Tsingy de Bemaraha
"La evolución tuvo quince millones de años a solas aquí; se puso ambiciosa."
Un bosque de agujas de caliza afiladas como navajas que alberga lémures y aves endémicos que no existen en ningún otro lugar del planeta.
No hay manera casual de moverse por el Tsingy. Cada paso es una negociación — con el ángulo de un apoyo para el pie, con el agarre de una cuerda fija, con la toma de conciencia de que la roca bajo tus pies no es simplemente afilada sino imposiblemente afilada, cada pináculo afinándose hasta una punta que podría abrirte la palma con un momento de descuido. Los guías en Bekopaka, el pequeño pueblo al borde de la reserva, lo llaman le Grand Tsingy sin ceremonia, de la manera en que la gente nombra las cosas junto a las que ha vivido toda la vida. Yo lo llamé extraordinario, en voz baja, sobre todo para mí mismo.
El bosque de piedra
El Tsingy de Bemaraha es un Patrimonio de la Humanidad de la UNESCO en el oeste de Madagascar, una meseta de caliza jurásica erosionada hasta convertirse en un laberinto de agujas afiladas — tsingy es una palabra malgache que significa, aproximadamente, donde no se puede caminar descalzo. Un nombre acertado. Los pináculos se elevan hasta treinta metros en algunos lugares, sus flancos grises rayados de óxido y sombra mineral blanca, toda la formación esculpida por las lluvias del monzón percolando a través de la roca durante millones de años. Adentrarse en ella es como entrar en una catedral construida por el agua y el tiempo, una que no tiene ningún interés en la comodidad humana.
El parque se divide en dos circuitos: el Petit Tsingy, accesible y bueno para una tarde, y el Grand Tsingy, que exige un día completo y una comodidad genuina con las alturas. Lia echó un vistazo al primer puente colgante — balanceándose ligeramente, tendido entre dos afloramientos sobre una caída cuyo fondo no podía ver — y lo cruzó primero de todas formas, lo cual es característico de ella.
Los habitantes
Lo que me detuvo a mitad del cruce, las dos veces, fueron los lémures.
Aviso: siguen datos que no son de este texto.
/-- O59. A whole frame without segments and records passing a hub with free ports (R133 to R136): sent on DOWN, or turned round
on UP as RETURN, with the hop count plus one, this hub's bits in the masks, and its own check; inverted where the check had
arrived bad. When a port is free again: log entry 23. -/
def Obligations.EmptyFrameForwarded : Prop :=
  ∀ (s : State) (second hop present attention : Byte) (check : List Byte), s.forwarding = true → s.link.upRun = none →
    s.link.upPort = .free → s.link.downPort = .free → s.service.marks.getLsbD 0 = false → hop.toNat ≤ 3 → check.length = 2 →
    let body := [0xD5, 0x00, second, hop, 0, 0, 0, 0, present, attention]
    let bit : Byte := 1#8 <<< hop.toNat
    let sent := [0xD5, if s.link.downLive then 0x00 else 0x01, second, hop + 1, 0, 0, 0, 0,
      if s.phase = .standby ∨ s.phase = .standbyReload then present else present ||| bit,
      if s.status.events &&& s.status.mask = 0 then attention else attention ||| bit]
    let out (good : Bool) : List Byte := sent ++ wordBytes (if good then crcOf sent else ~~~(crcOf sent))
    ∃ t, exec (.sweepFrame (body ++ check) 2) s = .next t ∧
      (if s.link.downLive then t.link.downSent = out (decide (check = wordBytes (crcOf body))) ∧ t.link.upSent = s.link.upSent
       else t.link.upSent = out (decide (check = wordBytes (crcOf body))) ∧ t.link.downSent = s.link.downSent) ∧
      t.link.upPort = .free ∧ t.link.downPort = .free ∧ t.link.upRun = none ∧
      (check = wordBytes (crcOf body) → t.link.position = hop.toNat + 1) ∧
      (check ≠ wordBytes (crcOf body) → t.status.events.getLsbD 3 = true)

/-- O60. The ports' other traffic (R133): RETURN runs from DOWN go up unchanged, unless the UP port was busy at their start byte; a
run from UP that took that port at the same tick gives way; OUT runs from DOWN and RETURN runs on UP are dropped and leave the ports
alone; a character makes DOWN LIVE and 100 µs of silence DARK, and a run the silence cuts off ends with it, its port free (log
entry 45). When a port is free again: log entry 23. -/
def Obligations.ReturnTrafficAndDownState : Prop :=
  (∀ (s : State) (direction : Byte) (bytes : List Byte), s.forwarding = true → s.link.downRun = none → s.link.upPort = .free →
    exec (.returnFrame (0xD5 :: direction :: bytes) 2) s = .next { s with
      link := { s.link with
        downLive := true
        downSilence := 0
        upSent := if direction = 1 then 0xD5 :: direction :: bytes else s.link.upSent } }) ∧
  (∀ (s : State) (bytes : List Byte) (fromUp : Bool) (since : Nat), s.forwarding = true → s.link.downRun = none →
    s.link.upPort = .sending fromUp since →
    (since ≠ s.now ∨ fromUp = false → exec (.returnFrame (0xD5 :: 1 :: bytes) 2) s = .next { s with
      link := { s.link with downLive := true, downSilence := 0 } }) ∧
    (since = s.now → fromUp = true → exec (.returnFrame (0xD5 :: 1 :: bytes) 2) s = .next { s with
      link := { s.link with
        downLive := true
        downSilence := 0
        upRun := s.link.upRun.map fun p => { p with dropped := true }
        staging := Bank.all 4 none
        upSent := 0xD5 :: 1 :: bytes
        upPort := .free } })) ∧
  (∀ (s : State) (bytes : List Byte) (idles : Nat), s.forwarding = true → s.link.upRun = none → 1 ≤ idles →
    exec (.sweepFrame (0xD5 :: 1 :: bytes) idles) s = .next s) ∧
  ∀ s : State,
    exec .downLive s = .next { s with
      due := s.due.erase .downDark
      link := if s.phase = .loading then s.link else { s.link with downLive := true, downSilence := 0 } } ∧
    exec .downDark s = .next { s with
      due := s.due.erase .downDark
      link := { s.link with
        downLive := false
        downRun := none
        upPort := match s.link.downRun with
          | none => s.link.upPort
          | some r => if r.dropped = true ∨ r.received.length = 1 then s.link.upPort else .free } } ∧
    (s.pending = [] → s.due = [] → s.phase ≠ .loading → s.link.downLive = true → ∃ t, step s = .next t ∧
      t.link.downSilence = s.link.downSilence + 1 ∧ (DueEvent.downDark ∈ t.due ↔ 3200 ≤ s.link.downSilence + 1))
end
El sifaka de Decken vive aquí en pequeños grupos familiares, con pelajes crema y óxido contra la piedra pálida, y cruzan el tsingy saltando — lanzamientos imposiblemente precisos de aguja en aguja, sin dudar, sin mirar abajo. Vimos a una hembra con una cría aferrada a su espalda salvar una brecha de dos metros sin aparente esfuerzo, aterrizar en un pináculo no más ancho que una mano humana, e inmediatamente ponerse a buscar líquenes. No esperaba sentirme humillado por un primate que pesa tres kilogramos.
El descubrimiento inesperado llegó al mediodía, en la sección más profunda del circuito Grand: un bolsillo de sombra donde los pináculos se apiñan tan cerca que casi ninguna luz llega al suelo del cañón. Hace frío allí, improbablemente fresco dado que llevábamos toda la mañana sudando, y el sonido del mundo de arriba desaparece. De pie en el silencio, noté movimiento en las partes altas — un águila pescadora de Madagascar, enorme y tranquila, navegando el estrecho canal de cielo abierto entre los pináculos. Parecía conocer cada hueco de memoria.
Hacia la reserva
El acceso pasa por Bekopaka después de una carretera difícil desde Morondava — laterita corrugada durante tres horas o más dependiendo de la temporada, jeeps derrapando por lechos de ríos secos. El viaje no es un problema sino un umbral, el tipo de dificultad que filtra a los visitantes casuales y otorga al lugar esa particular calidad de quietud. La comida en los alojamientos de Bekopaka tiende hacia el estofado de zebu y el vary amin’anana, un plato de arroz cocinado con verduras de hoja y la proteína que tenga el cocinero a mano. Después de un día arrastrándote por el tsingy con cuerdas fijas, sabe de manera irrazonable a bueno.
Cuando ir: De mayo a octubre, durante la estación seca de Madagascar. Las carreteras hacia Bekopaka se vuelven intransitables en la estación lluviosa (de noviembre a abril), y el parque cierra. Julio y agosto son los meses más concurridos; mayo, junio y septiembre ofrecen el mismo acceso con menos visitantes.